Closed source but open weight. Let’s not ruin the definition of the term in advantage of big companies.
The inference code and model architecture IS open source[0] and there are many other high quality open source implementations of the model (in many cases contributed by Google engineers[1]). To your point: they do not publish the data used to train the model so you can't re-create it from scratch.
[0] https://github.com/google-deepmind/gemma [1] https://github.com/vllm-project/vllm/pull/2964
And even if you had the same data, there's no guarantee the random perturbations during training are driven by a PRNG and done in a way that is reproducible.
Reproducibility does not make something open source. Reproducibility doesn't even necessarily make something free software (under the GNU interpretation). I mean hell, most docker containers aren't even hash-reproducible.
Deepseek published a lot of their work in this area earlier this year and as a result the barrier isn’t as high as it used to be.
Their publications about producing Gemma is not accurate enough that even with data you would get the same results.
Also, even if it were for fine tuning, that would require an implementation of the model’s forward pass (which is all that’s necessary to run it).
Are you sure? On a quick look, it appears to use its own bespoke license, not the Apache 2.0 license.
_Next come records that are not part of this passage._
theorem State.resume_within {A : List Area} (a0 : Area.regs ∈ A) (a1 : Area.aregs ∈ A) (a2 : Area.time ∈ A) (a3 : Area.agTime ∈ A) (a4 : Area.ports ∈ A) (a5 : Area.agPorts ∈ A) (a6 : Area.replays ∈ A) (a7 : Area.route ∈ A) (a8 : Area.ttbs ∈ A) (a9 : Area.agents ∈ A) (a10 : Area.insts ∈ A) (a11 : Area.tile ∈ A) (a12 : Area.hbm ∈ A) (a13 : Area.ctxs ∈ A) (a14 : Area.rot ∈ A) (a15 : Area.beyjo ∈ A) (a16 : Area.flt ∈ A) (a17 : Area.agFlt ∈ A) (a18 : Area.rst ∈ A) (a19 : Area.pair ∈ A) (a20 : Area.boot ∈ A) (a21 : Area.pwr ∈ A) (a22 : Area.out ∈ A) (a23 : Area.freeCtr ∈ A) {s₀ s : State} (seq st : Nat) (data : List Nat) (n : Nat) (h₀ : Within A s₀ s) :
    Within A s₀ (State.resume s seq st data n) := by
  unfold State.resume
  repeat' first | with_reducible exact fun _ k => k | (extract_lets +onlyGivenNames x; revert x; with_reducible first | apply Within.letS A s₀ | apply Within.letQ A s₀ | apply Within.letP A s₀ | apply Within.letF A s₀ | apply Within.letK A s₀ | apply Within.letG A s₀ | apply Within.letF1x A s₀ | apply Within.letH A s₀ | apply Within.letV) | intro _ | with_reducible assumption | with_reducible apply Within.ite | with_reducible apply State.setBeyjo_within | with_reducible apply State.runOps_within | with_reducible apply State.remoteGo_within | split | with_reducible apply_assumption

theorem State.agtLast_within {A : List Area} (a0 : Area.regs ∈ A) {s₀ s : State} (t : Txn) (st : Nat) (h₀ : Within A s₀ s) :
    Within A s₀ (State.agtLast s t st) := by
  unfold State.agtLast
  repeat' first | with_reducible assumption | with_reducible apply State.wr_within | with_reducible apply State.request_within

theorem State.learn_within {A : List Area} (a0 : Area.regs ∈ A) (a1 : Area.aregs ∈ A) (a2 : Area.ports ∈ A) (a3 : Area.agPorts ∈ A) (a4 : Area.route ∈ A) (a5 : Area.ttbs ∈ A) (a6 : Area.agents ∈ A) (a7 : Area.tile ∈ A) (a8 : Area.ctxs ∈ A) (a9 : Area.rot ∈ A) (a10 : Area.beyjo ∈ A) (a11 : Area.flt ∈ A) (a12 : Area.agFlt ∈ A) (a13 : Area.rst ∈ A) (a14 : Area.pair ∈ A) (a15 : Area.out ∈ A) (a16 : Area.freeCtr ∈ A) {s₀ s : State} (fid addr : Nat) (data : List Nat) (h₀ : Within A s₀ s) :
    Within A s₀ (State.learn s fid addr data) := by
  unfold State.learn
  repeat' first | with_reducible exact fun _ k => k | (extract_lets +onlyGivenNames x; revert x; with_reducible first | apply Within.letS A s₀ | apply Within.letQ A s₀ | apply Within.letP A s₀ | apply Within.letV) | intro _ | with_reducible assumption | with_reducible apply Within.ite | with_reducible apply State.keyStatus_within | with_reducible apply State.settle_within | split | with_reducible apply Within.agents | with_reducible apply_assumption
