/-! ### The fault collectors and the ports of the two devices -/

@[simp] theorem State.setFlt_dz8_regs (s : State) (f : FltSt → FltSt) : (s.setFlt .dz8 f).regs = s.regs := rfl
@[simp] theorem State.setFlt_dz8_aregs (s : State) (f : FltSt → FltSt) : (s.setFlt .dz8 f).aregs = s.aregs := rfl
@[simp] theorem State.setFlt_dz8_time (s : State) (f : FltSt → FltSt) : (s.setFlt .dz8 f).time = s.time := rfl
@[simp] theorem State.setFlt_dz8_agTime (s : State) (f : FltSt → FltSt) : (s.setFlt .dz8 f).agTime = s.agTime := rfl
@[simp] theorem State.setFlt_dz8_ports (s : State) (f : FltSt → FltSt) : (s.setFlt .dz8 f).ports = s.ports := rfl
@[simp] theorem State.setFlt_dz8_agPorts (s : State) (f : FltSt → FltSt) : (s.setFlt .dz8 f).agPorts = s.agPorts := rfl
@[simp] theorem State.setFlt_dz8_replays (s : State) (f : FltSt → FltSt) : (s.setFlt .dz8 f).replays = s.replays := rfl
@[simp] theorem State.setFlt_dz8_route (s : State) (f : FltSt → FltSt) : (s.setFlt .dz8 f).route = s.route := rfl
@[simp] theorem State.setFlt_dz8_agRoute (s : State) (f : FltSt → FltSt) : (s.setFlt .dz8 f).agRoute = s.agRoute := rfl
@[simp] theorem State.setFlt_dz8_ttbs (s : State) (f : FltSt → FltSt) : (s.setFlt .dz8 f).ttbs = s.ttbs := rfl
@[simp] theorem State.setFlt_dz8_agents (s : State) (f : FltSt → FltSt) : (s.setFlt .dz8 f).agents = s.agents := rfl
@[simp] theorem State.setFlt_dz8_insts (s : State) (f : FltSt → FltSt) : (s.setFlt .dz8 f).insts = s.insts := rfl
@[simp] theorem State.setFlt_dz8_tile (s : State) (f : FltSt → FltSt) : (s.setFlt .dz8 f).tile = s.tile := rfl
@[simp] theorem State.setFlt_dz8_hbm (s : State) (f : FltSt → FltSt) : (s.setFlt .dz8 f).hbm = s.hbm := rfl
@[simp] theorem State.setFlt_dz8_ctxs (s : State) (f : FltSt → FltSt) : (s.setFlt .dz8 f).ctxs = s.ctxs := rfl
@[simp] theorem State.setFlt_dz8_rot (s : State) (f : FltSt → FltSt) : (s.setFlt .dz8 f).rot = s.rot := rfl
@[simp] theorem State.setFlt_dz8_beyjo (s : State) (f : FltSt → FltSt) : (s.setFlt .dz8 f).beyjo = s.beyjo := rfl
@[simp] theorem State.setFlt_dz8_flt (s : State) (f : FltSt → FltSt) : (s.setFlt .dz8 f).flt = f s.flt := rfl
@[simp] theorem State.setFlt_dz8_agFlt (s : State) (f : FltSt → FltSt) : (s.setFlt .dz8 f).agFlt = s.agFlt := rfl
@[simp] theorem State.setFlt_dz8_rst (s : State) (f : FltSt → FltSt) : (s.setFlt .dz8 f).rst = s.rst := rfl
@[simp] theorem State.setFlt_dz8_pair (s : State) (f : FltSt → FltSt) : (s.setFlt .dz8 f).pair = s.pair := rfl
@[simp] theorem State.setFlt_dz8_boot (s : State) (f : FltSt → FltSt) : (s.setFlt .dz8 f).boot = s.boot := rfl
@[simp] theorem State.setFlt_dz8_pwr (s : State) (f : FltSt → FltSt) : (s.setFlt .dz8 f).pwr = s.pwr := rfl
@[simp] theorem State.setFlt_dz8_ag (s : State) (f : FltSt → FltSt) : (s.setFlt .dz8 f).ag = s.ag := rfl
@[simp] theorem State.setFlt_dz8_out (s : State) (f : FltSt → FltSt) : (s.setFlt .dz8 f).out = s.out := rfl
@[simp] theorem State.setFlt_dz8_freeCtr (s : State) (f : FltSt → FltSt) : (s.setFlt .dz8 f).freeCtr = s.freeCtr := rfl
@[simp] theorem State.setFlt_dz8_pending (s : State) (f : FltSt → FltSt) : (s.setFlt .dz8 f).pending = s.pending := rfl
@[simp] theorem State.setFlt_agent_regs (s : State) (f : FltSt → FltSt) : (s.setFlt .agent f).regs = s.regs := rfl
@[simp] theorem State.setFlt_agent_aregs (s : State) (f : FltSt → FltSt) : (s.setFlt .agent f).aregs = s.aregs := rfl
@[simp] theorem State.setFlt_agent_time (s : State) (f : FltSt → FltSt) : (s.setFlt .agent f).time = s.time := rfl
@[simp] theorem State.setFlt_agent_agTime (s : State) (f : FltSt → FltSt) : (s.setFlt .agent f).agTime = s.agTime := rfl
@[simp] theorem State.setFlt_agent_ports (s : State) (f : FltSt → FltSt) : (s.setFlt .agent f).ports = s.ports := rfl
@[simp] theorem State.setFlt_agent_agPorts (s : State) (f : FltSt → FltSt) : (s.setFlt .agent f).agPorts = s.agPorts := rfl
@[simp] theorem State.setFlt_agent_replays (s : State) (f : FltSt → FltSt) : (s.setFlt .agent f).replays = s.replays := rfl
@[simp] theorem State.setFlt_agent_route (s : State) (f : FltSt → FltSt) : (s.setFlt .agent f).route = s.route := rfl
@[simp] theorem State.setFlt_agent_agRoute (s : State) (f : FltSt → FltSt) : (s.setFlt .agent f).agRoute = s.agRoute := rfl
@[simp] theorem State.setFlt_agent_ttbs (s : State) (f : FltSt → FltSt) : (s.setFlt .agent f).ttbs = s.ttbs := rfl
@[simp] theorem State.setFlt_agent_agents (s : State) (f : FltSt → FltSt) : (s.setFlt .agent f).agents = s.agents := rfl
@[simp] theorem State.setFlt_agent_insts (s : State) (f : FltSt → FltSt) : (s.setFlt .agent f).insts = s.insts := rfl
@[simp] theorem State.setFlt_agent_tile (s : State) (f : FltSt → FltSt) : (s.setFlt .agent f).tile = s.tile := rfl
@[simp] theorem State.setFlt_agent_hbm (s : State) (f : FltSt → FltSt) : (s.setFlt .agent f).hbm = s.hbm := rfl
@[simp] theorem State.setFlt_agent_ctxs (s : State) (f : FltSt → FltSt) : (s.setFlt .agent f).ctxs = s.ctxs := rfl
@[simp] theorem State.setFlt_agent_rot (s : State) (f : FltSt → FltSt) : (s.setFlt .agent f).rot = s.rot := rfl
@[simp] theorem State.setFlt_agent_beyjo (s : State) (f : FltSt → FltSt) : (s.setFlt .agent f).beyjo = s.beyjo := rfl
@[simp] theorem State.setFlt_agent_flt (s : State) (f : FltSt → FltSt) : (s.setFlt .agent f).flt = s.flt := rfl
@[simp] theorem State.setFlt_agent_agFlt (s : State) (f : FltSt → FltSt) : (s.setFlt .agent f).agFlt = f s.agFlt := rfl
@[simp] theorem State.setFlt_agent_rst (s : State) (f : FltSt → FltSt) : (s.setFlt .agent f).rst = s.rst := rfl
@[simp] theorem State.setFlt_agent_pair (s : State) (f : FltSt → FltSt) : (s.setFlt .agent f).pair = s.pair := rfl
@[simp] theorem State.setFlt_agent_boot (s : State) (f : FltSt → FltSt) : (s.setFlt .agent f).boot = s.boot := rfl
@[simp] theorem State.setFlt_agent_pwr (s : State) (f : FltSt → FltSt) : (s.setFlt .agent f).pwr = s.pwr := rfl
@[simp] theorem State.setFlt_agent_ag (s : State) (f : FltSt → FltSt) : (s.setFlt .agent f).ag = s.ag := rfl
@[simp] theorem State.setFlt_agent_out (s : State) (f : FltSt → FltSt) : (s.setFlt .agent f).out = s.out := rfl
@[simp] theorem State.setFlt_agent_freeCtr (s : State) (f : FltSt → FltSt) : (s.setFlt .agent f).freeCtr = s.freeCtr := rfl
@[simp] theorem State.setFlt_agent_pending (s : State) (f : FltSt → FltSt) : (s.setFlt .agent f).pending = s.pending := rfl
@[simp] theorem State.setFlt_rd (s : State) (d : Site) (f : FltSt → FltSt) (g : Fld) : (s.setFlt d f).rd g = s.rd g := by cases d <;> rfl
@[simp] theorem State.setFlt_ard (s : State) (d : Site) (f : FltSt → FltSt) (g : Fld) : (s.setFlt d f).ard g = s.ard g := by cases d <;> rfl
And that license appears to have field of use restrictions, which means it would not be classified as an open source license according to the common definitions (OSI, DFSG, FSF).
(Even then, releasing some source code under Apache-2 does not make a model "open source".)
Ah I found https://ai.google.dev/gemma/terms
> You must not use any of the Gemma Services:
>
> 1. for the restricted uses set forth in the Gemma Prohibited Use Policy at ai.google.dev/gemma prohibited_use_policy ("Prohibited Use Policy"), which is hereby incorporated by reference into this Agreement; or
> 2. in violation of applicable laws and regulations.
https://ai.google.dev/gemma/prohibited_use_policyYeah, definitely not open source, even if they had released all the training data.